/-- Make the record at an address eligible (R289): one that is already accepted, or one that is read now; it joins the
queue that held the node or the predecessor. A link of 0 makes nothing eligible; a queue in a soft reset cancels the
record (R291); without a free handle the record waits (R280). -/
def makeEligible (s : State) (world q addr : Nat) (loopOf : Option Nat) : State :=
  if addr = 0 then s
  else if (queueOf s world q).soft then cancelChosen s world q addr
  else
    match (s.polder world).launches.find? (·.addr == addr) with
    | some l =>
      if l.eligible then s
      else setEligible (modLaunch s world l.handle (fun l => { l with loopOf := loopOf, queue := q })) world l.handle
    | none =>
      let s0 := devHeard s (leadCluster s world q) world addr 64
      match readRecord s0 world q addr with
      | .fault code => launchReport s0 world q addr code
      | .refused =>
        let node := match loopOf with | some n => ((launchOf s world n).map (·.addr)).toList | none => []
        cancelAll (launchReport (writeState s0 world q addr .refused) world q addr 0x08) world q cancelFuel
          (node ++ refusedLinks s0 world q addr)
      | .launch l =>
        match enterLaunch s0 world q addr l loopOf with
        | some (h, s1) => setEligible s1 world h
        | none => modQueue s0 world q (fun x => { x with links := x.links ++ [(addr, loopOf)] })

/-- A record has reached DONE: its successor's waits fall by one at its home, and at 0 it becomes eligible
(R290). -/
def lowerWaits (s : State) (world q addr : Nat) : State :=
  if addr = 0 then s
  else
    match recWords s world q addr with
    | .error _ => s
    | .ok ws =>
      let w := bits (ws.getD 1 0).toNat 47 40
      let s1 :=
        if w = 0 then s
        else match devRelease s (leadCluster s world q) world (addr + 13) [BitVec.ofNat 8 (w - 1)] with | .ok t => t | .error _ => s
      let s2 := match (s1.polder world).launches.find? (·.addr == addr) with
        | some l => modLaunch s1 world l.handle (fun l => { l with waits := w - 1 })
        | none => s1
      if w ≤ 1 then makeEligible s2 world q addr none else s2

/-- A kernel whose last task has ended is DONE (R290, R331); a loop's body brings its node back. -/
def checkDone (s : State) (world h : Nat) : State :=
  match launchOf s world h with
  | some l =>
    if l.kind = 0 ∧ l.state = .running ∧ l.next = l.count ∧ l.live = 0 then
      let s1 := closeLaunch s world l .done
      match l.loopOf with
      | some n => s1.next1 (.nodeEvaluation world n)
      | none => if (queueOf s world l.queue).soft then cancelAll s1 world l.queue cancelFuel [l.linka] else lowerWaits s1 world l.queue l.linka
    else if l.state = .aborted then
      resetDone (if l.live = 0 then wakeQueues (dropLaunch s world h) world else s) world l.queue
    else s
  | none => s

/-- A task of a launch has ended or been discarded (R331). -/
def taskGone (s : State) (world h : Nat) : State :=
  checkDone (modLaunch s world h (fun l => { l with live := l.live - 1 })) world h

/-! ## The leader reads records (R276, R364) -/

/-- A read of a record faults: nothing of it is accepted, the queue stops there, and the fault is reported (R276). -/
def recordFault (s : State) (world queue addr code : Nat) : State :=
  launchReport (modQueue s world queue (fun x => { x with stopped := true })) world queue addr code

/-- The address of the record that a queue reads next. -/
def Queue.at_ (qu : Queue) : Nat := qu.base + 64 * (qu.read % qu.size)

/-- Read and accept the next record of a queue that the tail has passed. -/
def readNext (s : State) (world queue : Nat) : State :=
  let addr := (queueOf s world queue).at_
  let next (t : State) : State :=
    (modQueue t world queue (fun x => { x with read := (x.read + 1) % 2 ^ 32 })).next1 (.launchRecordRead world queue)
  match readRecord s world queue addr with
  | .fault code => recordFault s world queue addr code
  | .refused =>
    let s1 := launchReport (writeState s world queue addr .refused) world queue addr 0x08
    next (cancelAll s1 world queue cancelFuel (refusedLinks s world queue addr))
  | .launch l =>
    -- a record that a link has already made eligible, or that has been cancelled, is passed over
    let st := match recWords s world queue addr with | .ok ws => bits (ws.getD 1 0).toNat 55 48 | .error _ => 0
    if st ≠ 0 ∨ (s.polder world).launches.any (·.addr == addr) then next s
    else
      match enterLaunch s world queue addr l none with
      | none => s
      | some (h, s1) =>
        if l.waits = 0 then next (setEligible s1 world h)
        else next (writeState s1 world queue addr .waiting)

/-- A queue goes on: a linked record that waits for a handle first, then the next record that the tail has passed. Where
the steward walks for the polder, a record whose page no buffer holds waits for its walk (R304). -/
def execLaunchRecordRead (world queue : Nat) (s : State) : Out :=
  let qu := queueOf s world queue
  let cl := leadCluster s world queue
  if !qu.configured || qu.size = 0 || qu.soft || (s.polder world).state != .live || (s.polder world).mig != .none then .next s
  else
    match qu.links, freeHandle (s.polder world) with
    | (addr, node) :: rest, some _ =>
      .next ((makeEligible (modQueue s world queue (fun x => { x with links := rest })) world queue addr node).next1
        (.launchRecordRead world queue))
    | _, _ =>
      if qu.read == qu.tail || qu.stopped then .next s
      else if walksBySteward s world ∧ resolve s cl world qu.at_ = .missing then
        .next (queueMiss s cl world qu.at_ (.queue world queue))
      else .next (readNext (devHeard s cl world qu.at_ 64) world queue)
+===+
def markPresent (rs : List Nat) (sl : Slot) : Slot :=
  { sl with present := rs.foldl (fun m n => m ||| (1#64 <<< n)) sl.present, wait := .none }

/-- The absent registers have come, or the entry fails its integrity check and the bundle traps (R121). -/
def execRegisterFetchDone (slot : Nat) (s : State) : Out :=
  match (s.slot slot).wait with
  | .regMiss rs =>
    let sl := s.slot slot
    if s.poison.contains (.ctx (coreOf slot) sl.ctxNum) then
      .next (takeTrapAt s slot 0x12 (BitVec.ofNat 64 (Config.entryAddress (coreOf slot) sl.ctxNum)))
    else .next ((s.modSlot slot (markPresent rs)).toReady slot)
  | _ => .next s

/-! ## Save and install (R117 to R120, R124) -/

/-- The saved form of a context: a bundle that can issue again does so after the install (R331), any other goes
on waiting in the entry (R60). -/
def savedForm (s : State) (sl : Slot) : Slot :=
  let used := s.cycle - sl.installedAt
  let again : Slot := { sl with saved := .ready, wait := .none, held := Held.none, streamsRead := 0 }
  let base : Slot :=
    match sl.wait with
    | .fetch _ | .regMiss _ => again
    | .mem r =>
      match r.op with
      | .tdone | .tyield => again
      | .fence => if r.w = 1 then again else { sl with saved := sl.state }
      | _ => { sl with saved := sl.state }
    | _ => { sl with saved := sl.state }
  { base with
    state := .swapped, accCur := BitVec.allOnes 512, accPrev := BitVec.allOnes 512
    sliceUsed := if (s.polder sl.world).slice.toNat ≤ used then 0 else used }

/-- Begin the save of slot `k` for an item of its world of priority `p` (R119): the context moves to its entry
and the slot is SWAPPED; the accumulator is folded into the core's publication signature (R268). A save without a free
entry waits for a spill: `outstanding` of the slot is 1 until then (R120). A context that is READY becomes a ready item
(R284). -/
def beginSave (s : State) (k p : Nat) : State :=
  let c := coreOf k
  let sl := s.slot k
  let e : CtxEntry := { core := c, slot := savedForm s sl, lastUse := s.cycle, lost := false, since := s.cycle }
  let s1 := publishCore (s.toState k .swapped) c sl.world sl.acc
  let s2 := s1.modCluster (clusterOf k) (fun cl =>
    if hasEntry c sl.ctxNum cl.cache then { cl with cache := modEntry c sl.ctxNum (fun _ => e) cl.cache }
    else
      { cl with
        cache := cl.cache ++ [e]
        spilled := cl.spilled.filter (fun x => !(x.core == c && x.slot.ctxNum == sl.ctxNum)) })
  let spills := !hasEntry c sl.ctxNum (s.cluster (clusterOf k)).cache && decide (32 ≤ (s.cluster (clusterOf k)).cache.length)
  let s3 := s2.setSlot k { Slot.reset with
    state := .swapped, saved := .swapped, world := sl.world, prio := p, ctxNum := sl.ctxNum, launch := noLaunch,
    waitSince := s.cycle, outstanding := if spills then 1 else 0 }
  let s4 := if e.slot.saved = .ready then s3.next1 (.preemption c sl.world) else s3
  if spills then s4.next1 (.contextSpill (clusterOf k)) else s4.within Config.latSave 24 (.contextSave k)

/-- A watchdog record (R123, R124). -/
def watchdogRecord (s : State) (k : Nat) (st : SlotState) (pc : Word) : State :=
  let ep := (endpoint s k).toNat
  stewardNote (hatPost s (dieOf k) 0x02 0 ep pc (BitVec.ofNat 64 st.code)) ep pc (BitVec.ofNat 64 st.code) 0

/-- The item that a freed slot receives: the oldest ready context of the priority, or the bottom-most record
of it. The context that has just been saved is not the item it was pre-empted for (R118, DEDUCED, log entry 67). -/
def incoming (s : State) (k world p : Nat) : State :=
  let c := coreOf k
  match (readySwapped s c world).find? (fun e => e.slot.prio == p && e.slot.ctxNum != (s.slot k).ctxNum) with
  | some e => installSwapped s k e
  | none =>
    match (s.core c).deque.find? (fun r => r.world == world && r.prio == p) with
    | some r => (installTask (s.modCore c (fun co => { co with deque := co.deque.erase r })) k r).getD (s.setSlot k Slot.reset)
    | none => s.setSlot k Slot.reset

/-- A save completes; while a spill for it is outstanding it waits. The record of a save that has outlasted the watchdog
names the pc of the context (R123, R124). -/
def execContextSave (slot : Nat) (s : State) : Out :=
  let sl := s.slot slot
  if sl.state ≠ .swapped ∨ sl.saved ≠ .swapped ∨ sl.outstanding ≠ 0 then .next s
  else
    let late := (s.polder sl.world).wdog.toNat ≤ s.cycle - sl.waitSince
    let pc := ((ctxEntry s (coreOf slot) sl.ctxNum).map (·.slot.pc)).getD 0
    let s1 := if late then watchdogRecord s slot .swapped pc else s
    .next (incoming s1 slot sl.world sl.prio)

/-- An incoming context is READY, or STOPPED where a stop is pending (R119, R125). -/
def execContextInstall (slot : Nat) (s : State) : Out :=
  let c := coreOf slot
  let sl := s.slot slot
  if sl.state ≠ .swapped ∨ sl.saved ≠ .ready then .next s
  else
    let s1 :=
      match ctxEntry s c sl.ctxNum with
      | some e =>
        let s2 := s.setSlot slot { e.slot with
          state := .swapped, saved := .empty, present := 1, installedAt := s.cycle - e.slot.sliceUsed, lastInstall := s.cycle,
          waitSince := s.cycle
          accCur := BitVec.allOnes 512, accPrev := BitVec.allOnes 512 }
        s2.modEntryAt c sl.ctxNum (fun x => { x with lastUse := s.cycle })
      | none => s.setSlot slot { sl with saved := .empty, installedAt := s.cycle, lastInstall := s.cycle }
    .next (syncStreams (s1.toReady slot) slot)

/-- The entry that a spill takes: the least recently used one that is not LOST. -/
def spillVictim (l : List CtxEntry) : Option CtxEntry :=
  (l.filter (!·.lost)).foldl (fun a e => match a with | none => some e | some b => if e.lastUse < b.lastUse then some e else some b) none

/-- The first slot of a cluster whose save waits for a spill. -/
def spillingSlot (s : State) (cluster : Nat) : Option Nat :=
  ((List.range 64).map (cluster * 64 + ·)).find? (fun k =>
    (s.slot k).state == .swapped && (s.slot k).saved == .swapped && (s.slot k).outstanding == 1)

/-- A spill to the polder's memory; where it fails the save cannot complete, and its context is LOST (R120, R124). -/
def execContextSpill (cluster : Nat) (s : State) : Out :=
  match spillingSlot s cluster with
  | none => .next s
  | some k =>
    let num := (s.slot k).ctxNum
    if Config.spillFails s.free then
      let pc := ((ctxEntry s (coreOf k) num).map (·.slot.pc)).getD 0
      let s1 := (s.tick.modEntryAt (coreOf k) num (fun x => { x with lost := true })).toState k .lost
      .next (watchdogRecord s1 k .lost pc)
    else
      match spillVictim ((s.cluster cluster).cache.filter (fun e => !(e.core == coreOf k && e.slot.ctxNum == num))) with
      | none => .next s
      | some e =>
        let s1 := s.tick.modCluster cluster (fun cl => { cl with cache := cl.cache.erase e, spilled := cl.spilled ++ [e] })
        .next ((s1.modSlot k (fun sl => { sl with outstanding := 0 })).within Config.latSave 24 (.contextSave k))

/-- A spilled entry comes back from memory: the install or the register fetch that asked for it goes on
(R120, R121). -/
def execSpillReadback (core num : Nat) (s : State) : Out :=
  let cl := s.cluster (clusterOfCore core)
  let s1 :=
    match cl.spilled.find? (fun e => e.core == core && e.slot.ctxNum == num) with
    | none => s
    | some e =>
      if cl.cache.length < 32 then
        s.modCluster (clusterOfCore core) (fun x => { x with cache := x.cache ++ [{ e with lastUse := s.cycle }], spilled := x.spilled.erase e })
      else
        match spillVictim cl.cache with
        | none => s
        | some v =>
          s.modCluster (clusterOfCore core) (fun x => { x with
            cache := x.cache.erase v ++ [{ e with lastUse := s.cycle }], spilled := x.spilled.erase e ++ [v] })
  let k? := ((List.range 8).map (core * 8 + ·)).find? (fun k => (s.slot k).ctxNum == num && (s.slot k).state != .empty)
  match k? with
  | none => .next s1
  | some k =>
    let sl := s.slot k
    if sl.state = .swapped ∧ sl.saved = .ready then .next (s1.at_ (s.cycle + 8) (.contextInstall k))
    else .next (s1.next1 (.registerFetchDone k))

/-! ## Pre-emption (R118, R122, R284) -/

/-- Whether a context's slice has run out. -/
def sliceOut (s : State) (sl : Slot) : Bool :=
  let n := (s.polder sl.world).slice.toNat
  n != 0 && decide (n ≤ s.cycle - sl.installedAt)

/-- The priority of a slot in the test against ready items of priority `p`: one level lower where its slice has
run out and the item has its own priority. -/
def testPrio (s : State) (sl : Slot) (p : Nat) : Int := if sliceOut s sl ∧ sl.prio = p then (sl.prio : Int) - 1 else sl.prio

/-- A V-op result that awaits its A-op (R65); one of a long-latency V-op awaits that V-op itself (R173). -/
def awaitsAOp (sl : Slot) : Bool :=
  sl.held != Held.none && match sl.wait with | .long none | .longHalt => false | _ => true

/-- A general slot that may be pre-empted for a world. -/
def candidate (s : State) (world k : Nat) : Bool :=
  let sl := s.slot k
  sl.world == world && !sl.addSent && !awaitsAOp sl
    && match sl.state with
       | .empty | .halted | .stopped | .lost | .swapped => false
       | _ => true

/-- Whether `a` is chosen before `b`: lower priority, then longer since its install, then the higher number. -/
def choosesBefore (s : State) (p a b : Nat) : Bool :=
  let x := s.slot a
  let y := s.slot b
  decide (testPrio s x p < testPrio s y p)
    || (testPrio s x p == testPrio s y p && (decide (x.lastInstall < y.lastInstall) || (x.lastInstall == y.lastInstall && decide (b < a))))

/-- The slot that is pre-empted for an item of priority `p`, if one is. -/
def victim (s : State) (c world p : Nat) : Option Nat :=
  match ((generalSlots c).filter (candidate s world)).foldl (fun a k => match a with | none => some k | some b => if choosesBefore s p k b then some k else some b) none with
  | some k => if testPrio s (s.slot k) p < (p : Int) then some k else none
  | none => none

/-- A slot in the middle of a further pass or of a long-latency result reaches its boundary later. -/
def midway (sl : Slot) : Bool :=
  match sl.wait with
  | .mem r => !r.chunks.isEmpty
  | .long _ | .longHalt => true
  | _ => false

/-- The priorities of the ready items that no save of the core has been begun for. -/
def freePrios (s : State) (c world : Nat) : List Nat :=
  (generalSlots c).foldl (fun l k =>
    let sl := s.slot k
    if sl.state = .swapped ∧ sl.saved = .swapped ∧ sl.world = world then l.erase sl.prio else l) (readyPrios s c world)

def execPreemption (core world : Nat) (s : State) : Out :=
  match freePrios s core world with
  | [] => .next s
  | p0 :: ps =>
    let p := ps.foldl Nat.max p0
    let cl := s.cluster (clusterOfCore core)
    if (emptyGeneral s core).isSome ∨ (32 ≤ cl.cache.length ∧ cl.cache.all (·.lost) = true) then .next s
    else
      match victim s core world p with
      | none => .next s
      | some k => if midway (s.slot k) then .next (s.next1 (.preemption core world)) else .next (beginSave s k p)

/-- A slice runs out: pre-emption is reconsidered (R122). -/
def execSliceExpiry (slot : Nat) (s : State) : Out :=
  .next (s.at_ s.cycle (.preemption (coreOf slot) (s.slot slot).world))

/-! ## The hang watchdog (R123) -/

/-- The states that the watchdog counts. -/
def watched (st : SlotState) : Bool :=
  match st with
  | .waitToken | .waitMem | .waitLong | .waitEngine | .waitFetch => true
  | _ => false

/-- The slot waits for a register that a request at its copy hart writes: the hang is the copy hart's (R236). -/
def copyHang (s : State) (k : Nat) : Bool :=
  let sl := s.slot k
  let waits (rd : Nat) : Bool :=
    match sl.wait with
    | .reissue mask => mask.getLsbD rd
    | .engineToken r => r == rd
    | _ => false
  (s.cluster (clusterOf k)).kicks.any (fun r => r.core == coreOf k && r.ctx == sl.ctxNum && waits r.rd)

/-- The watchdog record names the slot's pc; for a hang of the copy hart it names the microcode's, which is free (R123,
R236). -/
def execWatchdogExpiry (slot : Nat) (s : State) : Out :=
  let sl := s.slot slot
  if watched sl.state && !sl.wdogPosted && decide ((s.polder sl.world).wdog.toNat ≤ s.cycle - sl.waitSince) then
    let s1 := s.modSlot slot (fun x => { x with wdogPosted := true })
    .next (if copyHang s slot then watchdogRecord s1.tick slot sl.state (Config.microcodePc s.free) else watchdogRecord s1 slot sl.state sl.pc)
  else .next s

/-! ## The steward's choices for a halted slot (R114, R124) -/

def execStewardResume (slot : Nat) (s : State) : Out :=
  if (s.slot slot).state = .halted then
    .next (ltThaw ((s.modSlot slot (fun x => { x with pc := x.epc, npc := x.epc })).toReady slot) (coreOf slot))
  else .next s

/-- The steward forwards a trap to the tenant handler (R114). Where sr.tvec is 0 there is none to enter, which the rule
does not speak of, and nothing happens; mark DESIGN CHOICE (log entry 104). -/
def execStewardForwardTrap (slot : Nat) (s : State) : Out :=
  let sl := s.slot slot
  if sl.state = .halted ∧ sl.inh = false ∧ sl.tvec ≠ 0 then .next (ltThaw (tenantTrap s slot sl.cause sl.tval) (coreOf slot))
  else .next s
+===+
WHAT YOU WILL DO => Reproduce exactly the entries above, limited to the lines from the one with "def execSpillReadback (core" through the one with "decide (testPrio s x p < testPrio s y p)", both included.

SOLUTION FOR THIS EXERCISE =>
def execSpillReadback (core num : Nat) (s : State) : Out :=
  let cl := s.cluster (clusterOfCore core)
  let s1 :=
    match cl.spilled.find? (fun e => e.core == core && e.slot.ctxNum == num) with
    | none => s
    | some e =>
      if cl.cache.length < 32 then
        s.modCluster (clusterOfCore core) (fun x => { x with cache := x.cache ++ [{ e with lastUse := s.cycle }], spilled := x.spilled.erase e })
      else
        match spillVictim cl.cache with
        | none => s
        | some v =>
          s.modCluster (clusterOfCore core) (fun x => { x with
            cache := x.cache.erase v ++ [{ e with lastUse := s.cycle }], spilled := x.spilled.erase e ++ [v] })
  let k? := ((List.range 8).map (core * 8 + ·)).find? (fun k => (s.slot k).ctxNum == num && (s.slot k).state != .empty)
  match k? with
  | none => .next s1
  | some k =>
    let sl := s.slot k
    if sl.state = .swapped ∧ sl.saved = .ready then .next (s1.at_ (s.cycle + 8) (.contextInstall k))
    else .next (s1.next1 (.registerFetchDone k))

/-! ## Pre-emption (R118, R122, R284) -/

/-- Whether a context's slice has run out. -/
def sliceOut (s : State) (sl : Slot) : Bool :=
  let n := (s.polder sl.world).slice.toNat
  n != 0 && decide (n ≤ s.cycle - sl.installedAt)

/-- The priority of a slot in the test against ready items of priority `p`: one level lower where its slice has
run out and the item has its own priority. -/
def testPrio (s : State) (sl : Slot) (p : Nat) : Int := if sliceOut s sl ∧ sl.prio = p then (sl.prio : Int) - 1 else sl.prio

/-- A V-op result that awaits its A-op (R65); one of a long-latency V-op awaits that V-op itself (R173). -/
def awaitsAOp (sl : Slot) : Bool :=
  sl.held != Held.none && match sl.wait with | .long none | .longHalt => false | _ => true

/-- A general slot that may be pre-empted for a world. -/
def candidate (s : State) (world k : Nat) : Bool :=
  let sl := s.slot k
  sl.world == world && !sl.addSent && !awaitsAOp sl
    && match sl.state with
       | .empty | .halted | .stopped | .lost | .swapped => false
       | _ => true

/-- Whether `a` is chosen before `b`: lower priority, then longer since its install, then the higher number. -/
def choosesBefore (s : State) (p a b : Nat) : Bool :=
  let x := s.slot a
  let y := s.slot b
  decide (testPrio s x p < testPrio s y p)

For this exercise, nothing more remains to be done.